> _ACTION ITEM_
There is one span to output from the data below: the lines starting at the line with "theorem State.setLease_pinsOf (l" and ending at the line with "theorem State.setLease_lease_self (l". Output it exactly, ends included, nothing more.

(Data records)
/-! ## setLane -/

@[simp] theorem State.setLane_nresetHigh (l : LaneId) (v : Lane) : (s.setLane l v).nresetHigh = s.nresetHigh := rfl
@[simp] theorem State.setLane_a0 (l : LaneId) (v : Lane) : (s.setLane l v).a0 = s.a0 := rfl
@[simp] theorem State.setLane_supervisor (l : LaneId) (v : Lane) : (s.setLane l v).supervisor = s.supervisor := rfl
@[simp] theorem State.setLane_time (l : LaneId) (v : Lane) : (s.setLane l v).time = s.time := rfl
@[simp] theorem State.setLane_store (l : LaneId) (v : Lane) : (s.setLane l v).store = s.store := rfl
@[simp] theorem State.setLane_leases (l : LaneId) (v : Lane) : (s.setLane l v).leases = s.leases := rfl
@[simp] theorem State.setLane_claims (l : LaneId) (v : Lane) : (s.setLane l v).claims = s.claims := rfl
@[simp] theorem State.setLane_answers (l : LaneId) (v : Lane) : (s.setLane l v).answers = s.answers := rfl
@[simp] theorem State.setLane_marks (l : LaneId) (v : Lane) : (s.setLane l v).marks = s.marks := rfl
@[simp] theorem State.setLane_events (l : LaneId) (v : Lane) : (s.setLane l v).events = s.events := rfl
@[simp] theorem State.setLane_posts (l : LaneId) (v : Lane) : (s.setLane l v).posts = s.posts := rfl
@[simp] theorem State.setLane_links (l : LaneId) (v : Lane) : (s.setLane l v).links = s.links := rfl
@[simp] theorem State.setLane_withdrawals (l : LaneId) (v : Lane) : (s.setLane l v).withdrawals = s.withdrawals := rfl
@[simp] theorem State.setLane_pins (l : LaneId) (v : Lane) : (s.setLane l v).pins = s.pins := rfl
@[simp] theorem State.setLane_nextEntryId (l : LaneId) (v : Lane) : (s.setLane l v).nextEntryId = s.nextEntryId := rfl
@[simp] theorem State.setLane_orderCount (l : LaneId) (v : Lane) : (s.setLane l v).orderCount = s.orderCount := rfl
@[simp] theorem State.setLane_pending (l : LaneId) (v : Lane) : (s.setLane l v).pending = s.pending := rfl
@[simp] theorem State.setLane_lease (l : LaneId) (v : Lane) (j : LaneId) : (s.setLane l v).lease j = s.lease j := rfl
@[simp] theorem State.setLane_mark (l : LaneId) (v : Lane) (j : MarkId) : (s.setLane l v).mark j = s.mark j := rfl
@[simp] theorem State.setLane_eventsOf (l : LaneId) (v : Lane) (j : HostId) : (s.setLane l v).eventsOf j = s.eventsOf j := rfl
@[simp] theorem State.setLane_link (l : LaneId) (v : Lane) (j : HostId) : (s.setLane l v).link j = s.link j := rfl
@[simp] theorem State.setLane_claimsOf (l : LaneId) (v : Lane) (j : LaneId) : (s.setLane l v).claimsOf j = s.claimsOf j := rfl
@[simp] theorem State.setLane_answersOf (l : LaneId) (v : Lane) (j : LaneId) : (s.setLane l v).answersOf j = s.answersOf j := rfl
@[simp] theorem State.setLane_pinsOf (l : LaneId) (v : Lane) (j : LaneId) : (s.setLane l v).pinsOf j = s.pinsOf j := rfl
@[simp] theorem State.setLane_now (l : LaneId) (v : Lane) : (s.setLane l v).now = s.now := rfl
@[simp] theorem State.setLane_lane_self (l : LaneId) (v : Lane) : (s.setLane l v).lane l = v := Bank.sel_upd_self _ _ _
@[simp] theorem State.setLane_lane_ne (l : LaneId) (v : Lane) {j : LaneId} (h : l ≠ j) : (s.setLane l v).lane j = s.lane j := Bank.sel_upd_ne _ _ h
theorem State.setLane_lane (l : LaneId) (v : Lane) (j : LaneId) : (s.setLane l v).lane j = if l = j then v else s.lane j := Bank.sel_upd _ _ _ _

/-! ## setLease -/

@[simp] theorem State.setLease_nresetHigh (l : LaneId) (v : Lease) : (s.setLease l v).nresetHigh = s.nresetHigh := rfl
@[simp] theorem State.setLease_a0 (l : LaneId) (v : Lease) : (s.setLease l v).a0 = s.a0 := rfl
@[simp] theorem State.setLease_supervisor (l : LaneId) (v : Lease) : (s.setLease l v).supervisor = s.supervisor := rfl
@[simp] theorem State.setLease_time (l : LaneId) (v : Lease) : (s.setLease l v).time = s.time := rfl
@[simp] theorem State.setLease_store (l : LaneId) (v : Lease) : (s.setLease l v).store = s.store := rfl
@[simp] theorem State.setLease_lanes (l : LaneId) (v : Lease) : (s.setLease l v).lanes = s.lanes := rfl
@[simp] theorem State.setLease_claims (l : LaneId) (v : Lease) : (s.setLease l v).claims = s.claims := rfl
@[simp] theorem State.setLease_answers (l : LaneId) (v : Lease) : (s.setLease l v).answers = s.answers := rfl
@[simp] theorem State.setLease_marks (l : LaneId) (v : Lease) : (s.setLease l v).marks = s.marks := rfl
@[simp] theorem State.setLease_events (l : LaneId) (v : Lease) : (s.setLease l v).events = s.events := rfl
@[simp] theorem State.setLease_posts (l : LaneId) (v : Lease) : (s.setLease l v).posts = s.posts := rfl
@[simp] theorem State.setLease_links (l : LaneId) (v : Lease) : (s.setLease l v).links = s.links := rfl
@[simp] theorem State.setLease_withdrawals (l : LaneId) (v : Lease) : (s.setLease l v).withdrawals = s.withdrawals := rfl
@[simp] theorem State.setLease_pins (l : LaneId) (v : Lease) : (s.setLease l v).pins = s.pins := rfl
@[simp] theorem State.setLease_nextEntryId (l : LaneId) (v : Lease) : (s.setLease l v).nextEntryId = s.nextEntryId := rfl
@[simp] theorem State.setLease_orderCount (l : LaneId) (v : Lease) : (s.setLease l v).orderCount = s.orderCount := rfl
@[simp] theorem State.setLease_pending (l : LaneId) (v : Lease) : (s.setLease l v).pending = s.pending := rfl
@[simp] theorem State.setLease_lane (l : LaneId) (v : Lease) (j : LaneId) : (s.setLease l v).lane j = s.lane j := rfl
@[simp] theorem State.setLease_mark (l : LaneId) (v : Lease) (j : MarkId) : (s.setLease l v).mark j = s.mark j := rfl
@[simp] theorem State.setLease_eventsOf (l : LaneId) (v : Lease) (j : HostId) : (s.setLease l v).eventsOf j = s.eventsOf j := rfl
@[simp] theorem State.setLease_link (l : LaneId) (v : Lease) (j : HostId) : (s.setLease l v).link j = s.link j := rfl
@[simp] theorem State.setLease_claimsOf (l : LaneId) (v : Lease) (j : LaneId) : (s.setLease l v).claimsOf j = s.claimsOf j := rfl
@[simp] theorem State.setLease_answersOf (l : LaneId) (v : Lease) (j : LaneId) : (s.setLease l v).answersOf j = s.answersOf j := rfl
@[simp] theorem State.setLease_pinsOf (l : LaneId) (v : Lease) (j : LaneId) : (s.setLease l v).pinsOf j = s.pinsOf j := rfl
@[simp] theorem State.setLease_now (l : LaneId) (v : Lease) : (s.setLease l v).now = s.now := rfl
@[simp] theorem State.setLease_lease_self (l : LaneId) (v : Lease) : (s.setLease l v).lease l = v := Bank.sel_upd_self _ _ _
@[simp] theorem State.setLease_lease_ne (l : LaneId) (v : Lease) {j : LaneId} (h : l ≠ j) : (s.setLease l v).lease j = s.lease j := Bank.sel_upd_ne _ _ h
theorem State.setLease_lease (l : LaneId) (v : Lease) (j : LaneId) : (s.setLease l v).lease j = if l = j then v else s.lease j := Bank.sel_upd _ _ _ _

/-! ## setMark -/

@[simp] theorem State.setMark_nresetHigh (m : MarkId) (v : Mark) : (s.setMark m v).nresetHigh = s.nresetHigh := rfl
@[simp] theorem State.setMark_a0 (m : MarkId) (v : Mark) : (s.setMark m v).a0 = s.a0 := rfl
@[simp] theorem State.setMark_supervisor (m : MarkId) (v : Mark) : (s.setMark m v).supervisor = s.supervisor := rfl
@[simp] theorem State.setMark_time (m : MarkId) (v : Mark) : (s.setMark m v).time = s.time := rfl
@[simp] theorem State.setMark_store (m : MarkId) (v : Mark) : (s.setMark m v).store = s.store := rfl
@[simp] theorem State.setMark_leases (m : MarkId) (v : Mark) : (s.setMark m v).leases = s.leases := rfl
@[simp] theorem State.setMark_lanes (m : MarkId) (v : Mark) : (s.setMark m v).lanes = s.lanes := rfl
@[simp] theorem State.setMark_claims (m : MarkId) (v : Mark) : (s.setMark m v).claims = s.claims := rfl
@[simp] theorem State.setMark_answers (m : MarkId) (v : Mark) : (s.setMark m v).answers = s.answers := rfl
@[simp] theorem State.setMark_events (m : MarkId) (v : Mark) : (s.setMark m v).events = s.events := rfl
@[simp] theorem State.setMark_posts (m : MarkId) (v : Mark) : (s.setMark m v).posts = s.posts := rfl
@[simp] theorem State.setMark_links (m : MarkId) (v : Mark) : (s.setMark m v).links = s.links := rfl
@[simp] theorem State.setMark_withdrawals (m : MarkId) (v : Mark) : (s.setMark m v).withdrawals = s.withdrawals := rfl
@[simp] theorem State.setMark_pins (m : MarkId) (v : Mark) : (s.setMark m v).pins = s.pins := rfl
@[simp] theorem State.setMark_nextEntryId (m : MarkId) (v : Mark) : (s.setMark m v).nextEntryId = s.nextEntryId := rfl
@[simp] theorem State.setMark_orderCount (m : MarkId) (v : Mark) : (s.setMark m v).orderCount = s.orderCount := rfl
@[simp] theorem State.setMark_pending (m : MarkId) (v : Mark) : (s.setMark m v).pending = s.pending := rfl
@[simp] theorem State.setMark_lane (m : MarkId) (v : Mark) (j : LaneId) : (s.setMark m v).lane j = s.lane j := rfl
@[simp] theorem State.setMark_lease (m : MarkId) (v : Mark) (j : LaneId) : (s.setMark m v).lease j = s.lease j := rfl
@[simp] theorem State.setMark_eventsOf (m : MarkId) (v : Mark) (j : HostId) : (s.setMark m v).eventsOf j = s.eventsOf j := rfl
@[simp] theorem State.setMark_link (m : MarkId) (v : Mark) (j : HostId) : (s.setMark m v).link j = s.link j := rfl
@[simp] theorem State.setMark_claimsOf (m : MarkId) (v : Mark) (j : LaneId) : (s.setMark m v).claimsOf j = s.claimsOf j := rfl
@[simp] theorem State.setMark_answersOf (m : MarkId) (v : Mark) (j : LaneId) : (s.setMark m v).answersOf j = s.answersOf j := rfl
@[simp] theorem State.setMark_pinsOf (m : MarkId) (v : Mark) (j : LaneId) : (s.setMark m v).pinsOf j = s.pinsOf j := rfl
@[simp] theorem State.setMark_now (m : MarkId) (v : Mark) : (s.setMark m v).now = s.now := rfl
@[simp] theorem State.setMark_mark_self (m : MarkId) (v : Mark) : (s.setMark m v).mark m = v := Bank.sel_upd_self _ _ _
@[simp] theorem State.setMark_mark_ne (m : MarkId) (v : Mark) {j : MarkId} (h : m ≠ j) : (s.setMark m v).mark j = s.mark j := Bank.sel_upd_ne _ _ h
theorem State.setMark_mark (m : MarkId) (v : Mark) (j : MarkId) : (s.setMark m v).mark j = if m = j then v else s.mark j := Bank.sel_upd _ _ _ _

/-! ## setEvents -/

@[simp] theorem State.setEvents_nresetHigh (k : HostId) (v : EventQueue) : (s.setEvents k v).nresetHigh = s.nresetHigh := rfl
@[simp] theorem State.setEvents_a0 (k : HostId) (v : EventQueue) : (s.setEvents k v).a0 = s.a0 := rfl
@[simp] theorem State.setEvents_supervisor (k : HostId) (v : EventQueue) : (s.setEvents k v).supervisor = s.supervisor := rfl
@[simp] theorem State.setEvents_time (k : HostId) (v : EventQueue) : (s.setEvents k v).time = s.time := rfl
@[simp] theorem State.setEvents_store (k : HostId) (v : EventQueue) : (s.setEvents k v).store = s.store := rfl
@[simp] theorem State.setEvents_leases (k : HostId) (v : EventQueue) : (s.setEvents k v).leases = s.leases := rfl
@[simp] theorem State.setEvents_lanes (k : HostId) (v : EventQueue) : (s.setEvents k v).lanes = s.lanes := rfl
@[simp] theorem State.setEvents_claims (k : HostId) (v : EventQueue) : (s.setEvents k v).claims = s.claims := rfl
@[simp] theorem State.setEvents_answers (k : HostId) (v : EventQueue) : (s.setEvents k v).answers = s.answers := rfl
@[simp] theorem State.setEvents_marks (k : HostId) (v : EventQueue) : (s.setEvents k v).marks = s.marks := rfl
@[simp] theorem State.setEvents_posts (k : HostId) (v : EventQueue) : (s.setEvents k v).posts = s.posts := rfl
@[simp] theorem State.setEvents_links (k : HostId) (v : EventQueue) : (s.setEvents k v).links = s.links := rfl
@[simp] theorem State.setEvents_withdrawals (k : HostId) (v : EventQueue) : (s.setEvents k v).withdrawals = s.withdrawals := rfl
@[simp] theorem State.setEvents_pins (k : HostId) (v : EventQueue) : (s.setEvents k v).pins = s.pins := rfl
@[simp] theorem State.setEvents_nextEntryId (k : HostId) (v : EventQueue) : (s.setEvents k v).nextEntryId = s.nextEntryId := rfl
@[simp] theorem State.setEvents_orderCount (k : HostId) (v : EventQueue) : (s.setEvents k v).orderCount = s.orderCount := rfl
@[simp] theorem State.setEvents_pending (k : HostId) (v : EventQueue) : (s.setEvents k v).pending = s.pending := rfl
@[simp] theorem State.setEvents_lane (k : HostId) (v : EventQueue) (j : LaneId) : (s.setEvents k v).lane j = s.lane j := rfl
@[simp] theorem State.setEvents_lease (k : HostId) (v : EventQueue) (j : LaneId) : (s.setEvents k v).lease j = s.lease j := rfl
@[simp] theorem State.setEvents_mark (k : HostId) (v : EventQueue) (j : MarkId) : (s.setEvents k v).mark j = s.mark j := rfl
@[simp] theorem State.setEvents_link (k : HostId) (v : EventQueue) (j : HostId) : (s.setEvents k v).link j = s.link j := rfl
@[simp] theorem State.setEvents_claimsOf (k : HostId) (v : EventQueue) (j : LaneId) : (s.setEvents k v).claimsOf j = s.claimsOf j := rfl
@[simp] theorem State.setEvents_answersOf (k : HostId) (v : EventQueue) (j : LaneId) : (s.setEvents k v).answersOf j = s.answersOf j := rfl
@[simp] theorem State.setEvents_pinsOf (k : HostId) (v : EventQueue) (j : LaneId) : (s.setEvents k v).pinsOf j = s.pinsOf j := rfl
@[simp] theorem State.setEvents_now (k : HostId) (v : EventQueue) : (s.setEvents k v).now = s.now := rfl
@[simp] theorem State.setEvents_eventsOf_self (k : HostId) (v : EventQueue) : (s.setEvents k v).eventsOf k = v := Bank.sel_upd_self _ _ _
@[simp] theorem State.setEvents_eventsOf_ne (k : HostId) (v : EventQueue) {j : HostId} (h : k ≠ j) : (s.setEvents k v).eventsOf j = s.eventsOf j := Bank.sel_upd_ne _ _ h
theorem State.setEvents_eventsOf (k : HostId) (v : EventQueue) (j : HostId) : (s.setEvents k v).eventsOf j = if k = j then v else s.eventsOf j := Bank.sel_upd _ _ _ _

> _WRITTEN ANSWER_
@[simp] theorem State.setLease_pinsOf (l : LaneId) (v : Lease) (j : LaneId) : (s.setLease l v).pinsOf j = s.pinsOf j := rfl
@[simp] theorem State.setLease_now (l : LaneId) (v : Lease) : (s.setLease l v).now = s.now := rfl
@[simp] theorem State.setLease_lease_self (l : LaneId) (v : Lease) : (s.setLease l v).lease l = v := Bank.sel_upd_self _ _ _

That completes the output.